• _Extracted data_
-- ==== Sys2Proof/Laws/Run.lean ====
section
/-!
SUPPORT. Runs of many steps, and that no instruction reads the request in progress: what the Engine's steps and
the one procedure of R220 have in common (log entry 1).
-/
namespace Sys2Proof.Machine

/-- The state with another request in progress. -/
def State.withReq (s : State) (q : Option Request) : State := { s with req := q }

@[simp] theorem withReq_req (s : State) (q : Option Request) : (s.withReq q).req = q := rfl
@[simp] theorem withReq_turns (s : State) (q : Option Request) : (s.withReq q).turns = s.turns := rfl
@[simp] theorem withReq_tl (s : State) (q : Option Request) : (s.withReq q).tl = s.tl := rfl
@[simp] theorem withReq_cfg (s : State) (q : Option Request) : (s.withReq q).cfg = s.cfg := rfl
@[simp] theorem withReq_withReq (s : State) (q q' : Option Request) :
    (s.withReq q).withReq q' = s.withReq q' := rfl
theorem withReq_self (s : State) : s.withReq s.req = s := rfl

/-- An outcome with the request replaced. -/
def Result.withReq (o : Result) (q : Option Request) : Result := andThen o fun t => .next (t.withReq q)

theorem afterRead_withReq (s : State) (q : Option Request) (a : Word32) (n : Nat) :
    (s.withReq q).afterRead a n = (s.afterRead a n).withReq q := by
  unfold State.afterRead
  by_cases h : ((addresses a n).any fun x => s.tainted.contains x.toNat) = true
  · rw [if_pos h, if_pos (show ((addresses a n).any fun x => (s.withReq q).tainted.contains x.toNat) = true from h)]
    rfl
  · rw [if_neg h, if_neg (show ¬ ((addresses a n).any fun x => (s.withReq q).tainted.contains x.toNat) = true from h)]

theorem noteStart_withReq (note vel : Byte) (s : State) (q : Option Request) :
    noteStart note vel (s.withReq q) = (noteStart note vel s).withReq q := by
  unfold noteStart
  dsimp only [State.withReq]
  cases selectVoice s.voices <;> rfl

theorem noteOnOff_withReq (note vel : Byte) (s : State) (q : Option Request) :
    noteOnOff note vel (s.withReq q) = (noteOnOff note vel s).withReq q := by
  unfold noteOnOff
  split
  · exact noteStart_withReq note vel s q
  · rfl

theorem controlChange_withReq (ctrl value : Byte) (s : State) (q : Option Request) :
    controlChange ctrl value (s.withReq q) = (controlChange ctrl value s).withReq q := by
  unfold controlChange
  split <;> rfl

theorem patchParam_withReq (id : ParamId) (x : F32) (s : State) (q : Option Request) :
    patchParam id x (s.withReq q) = Result.withReq (patchParam id x s) q := by
  unfold patchParam
  split <;> rfl

theorem deltaOf_withReq (i : Word32) (s : State) (q : Option Request) :
    deltaOf i (s.withReq q) = ((deltaOf i s).1, (deltaOf i s).2.withReq q) := by
  unfold deltaOf
  by_cases h : s.tl.count ≤ i
  · rw [if_pos h, if_pos (show (s.withReq q).tl.count ≤ i from h)]
  · rw [if_neg h, if_neg (show ¬ (s.withReq q).tl.count ≤ i from h)]
    dsimp only [State.read64]
    rw [afterRead_withReq]
    rfl

theorem execStartSeq_withReq (base : Word32) (s : State) (q : Option Request) :
    execStartSeq base (s.withReq q) = Result.withReq (execStartSeq base s) q := by
  unfold execStartSeq
  by_cases hb : alignedBase base = true
  · rw [if_pos hb, if_pos hb]
    have h1 : (s.withReq q).read32 base = ((s.read32 base).1, (s.read32 base).2.withReq q) := by
      unfold State.read32; rw [afterRead_withReq]; rfl
    rw [h1]
    dsimp only
    by_cases hd : legalDivision (s.read32 base).1 = true
    · rw [if_pos hd, if_pos hd]
      generalize (s.read32 base).2 = u
      have h2 : (u.withReq q).read32 (base + 4#32) =
          ((u.read32 (base + 4#32)).1, (u.read32 (base + 4#32)).2.withReq q) := by
        unfold State.read32; rw [afterRead_withReq]; rfl
      rw [h2]
      dsimp only
      generalize (u.read32 (base + 4#32)).1 = count
      generalize (u.read32 (base + 4#32)).2 = v
      have h3 := deltaOf_withReq 0#32 { v with tl := startedTimeline v.cfg v.tl base (s.read32 base).1 count } q
      simp only [State.withReq] at h3 ⊢
      rw [h3]
      rfl
    · rw [if_neg hd, if_neg hd]; rfl
  · rw [if_neg hb, if_neg hb]; rfl

/-- No instruction reads or writes the request in progress. -/
theorem exec_withReq (i : Instr) (s : State) (q : Option Request) :
    exec i (s.withReq q) = Result.withReq (exec i s) q := by
  cases i with
  | noteOn note vel =>
    simp only [exec, execNoteOn]
    split
    · rw [noteOnOff_withReq]; rfl
    · rfl
  | setCutoff hz => simp only [exec, execSetCutoff]; split <;> rfl
  | setEnvParam index value =>
    simp only [exec, execSetEnvParam]
    split
    · split
      · exact patchParam_withReq _ _ _ _
      · rfl
    · rfl
  | setInstParam id value =>
    simp only [exec, execSetInstParam]
    split
    · exact patchParam_withReq _ _ _ _
    · rfl
  | setRenderer kind => simp only [exec, execSetRenderer]; split <;> rfl
  | startSeq base => exact execStartSeq_withReq base s q
  | stopSeq => rfl
  | extNoteOn note vel =>
    simp only [exec, execExtNoteOn]
    split
    · rw [noteOnOff_withReq]; rfl
    · rfl
  | extNoteOff note => simp only [exec, execExtNoteOff]; split <;> rfl
  | extCc ctrl value =>
    simp only [exec, execExtCc]
    split
    · rw [controlChange_withReq]; rfl
    · rfl
  | evNoteOn delta note vel =>
    simp only [exec, execEvNoteOn]
    split
    · rw [noteOnOff_withReq]; rfl
    · rfl
  | evNoteOff delta note => simp only [exec, execEvNoteOff]; split <;> rfl
  | evCc delta ctrl value =>
    simp only [exec, execEvCc]
    split
    · rw [controlChange_withReq]; rfl
    · rfl
  | evOtherCh delta => rfl
  | evTempo delta uspq => simp only [exec, execEvTempo]; split <;> rfl
  | evEot delta => rfl
  | evTimesig delta => rfl
  | evOtherMeta delta => rfl

theorem applyCommand_withReq (w : Word64) (s : State) (q : Option Request) :
    applyCommand w (s.withReq q) = Result.withReq (applyCommand w s) q := by
  unfold applyCommand
  split
  · exact exec_withReq _ s q
  · rfl

theorem applyRecord_withReq (s : State) (q : Option Request) :
    applyRecord (s.withReq q) = Result.withReq (applyRecord s) q := by
  unfold applyRecord
  by_cases h : s.tl.count ≤ s.tl.idx
  · rw [if_pos h, if_pos (show (s.withReq q).tl.count ≤ (s.withReq q).tl.idx from h)]
    rfl
  · rw [if_neg h, if_neg (show ¬ (s.withReq q).tl.count ≤ (s.withReq q).tl.idx from h)]
    have h1 : (s.withReq q).read64 (recordAddr (s.withReq q).tl.base (s.withReq q).tl.idx) =
        ((s.read64 (recordAddr s.tl.base s.tl.idx)).1, (s.read64 (recordAddr s.tl.base s.tl.idx)).2.withReq q) := by
      unfold State.read64; rw [afterRead_withReq]; rfl
    rw [h1]
    dsimp only
    cases decodeEvent (s.read64 (recordAddr s.tl.base s.tl.idx)).1 with
    | ok i => exact exec_withReq _ _ q
    | error e => rfl

theorem advanceCursor_withReq (s : State) (q : Option Request) :
    advanceCursor (s.withReq q) = (advanceCursor s).withReq q := by
  unfold advanceCursor
  by_cases h : s.tl.active = true
  · rw [if_pos h, if_pos (show (s.withReq q).tl.active = true from h)]
    have h3 := deltaOf_withReq (s.tl.idx + 1#32) { s with tl := { s.tl with idx := s.tl.idx + 1#32 } } q
    simp only [State.withReq] at h3 ⊢
    rw [h3]
  · rw [if_neg h, if_neg (show ¬ (s.withReq q).tl.active = true from h)]

/-- The Engine's step inside a request, when no turn stands before it. -/
theorem step_request (s : State) (r : Request) (hr : s.req = some r) (ht : s.turns = []) :
    step s = requestStep r s := by
  simp only [step, nextStep, ht, engineStep, hr]

/-- One step more at the front of a run. -/
theorem run_step (k : Nat) (s t : State) (h : step s = .next t) : core.run (k + 1) s = core.run k t := by
  have : core.step s = .next t := h
  simp only [Host.Core.run, this]

/-- Runs one after the other. -/
theorem run_add (k j : Nat) : ∀ s t : State, core.run k s = .next t → core.run (k + j) s = core.run j t := by
  induction k with
  | zero => intro s t h; simp only [Host.Core.run] at h; cases h; rw [Nat.zero_add]
  | succ k ih =>
    intro s t h
    simp only [Host.Core.run] at h
    rw [Nat.succ_add]
    cases hs : core.step s with
    | next u =>
      rw [hs] at h
      simp only [Host.Core.run, hs]
      exact ih u t h
    | fault f => rw [hs] at h; cases h
    | refused f => rw [hs] at h; cases h

end Sys2Proof.Machine
end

• _Work to complete_
Everything above from the line with "dsimp only [State.read64]" to the line with "by_cases hd : legalDivision", both included, must be repeated exactly, and nothing outside that range.

• _Task output_
    dsimp only [State.read64]
    rw [afterRead_withReq]
    rfl

theorem execStartSeq_withReq (base : Word32) (s : State) (q : Option Request) :
    execStartSeq base (s.withReq q) = Result.withReq (execStartSeq base s) q := by
  unfold execStartSeq
  by_cases hb : alignedBase base = true
  · rw [if_pos hb, if_pos hb]
    have h1 : (s.withReq q).read32 base = ((s.read32 base).1, (s.read32 base).2.withReq q) := by
      unfold State.read32; rw [afterRead_withReq]; rfl
    rw [h1]
    dsimp only
    by_cases hd : legalDivision (s.read32 base).1 = true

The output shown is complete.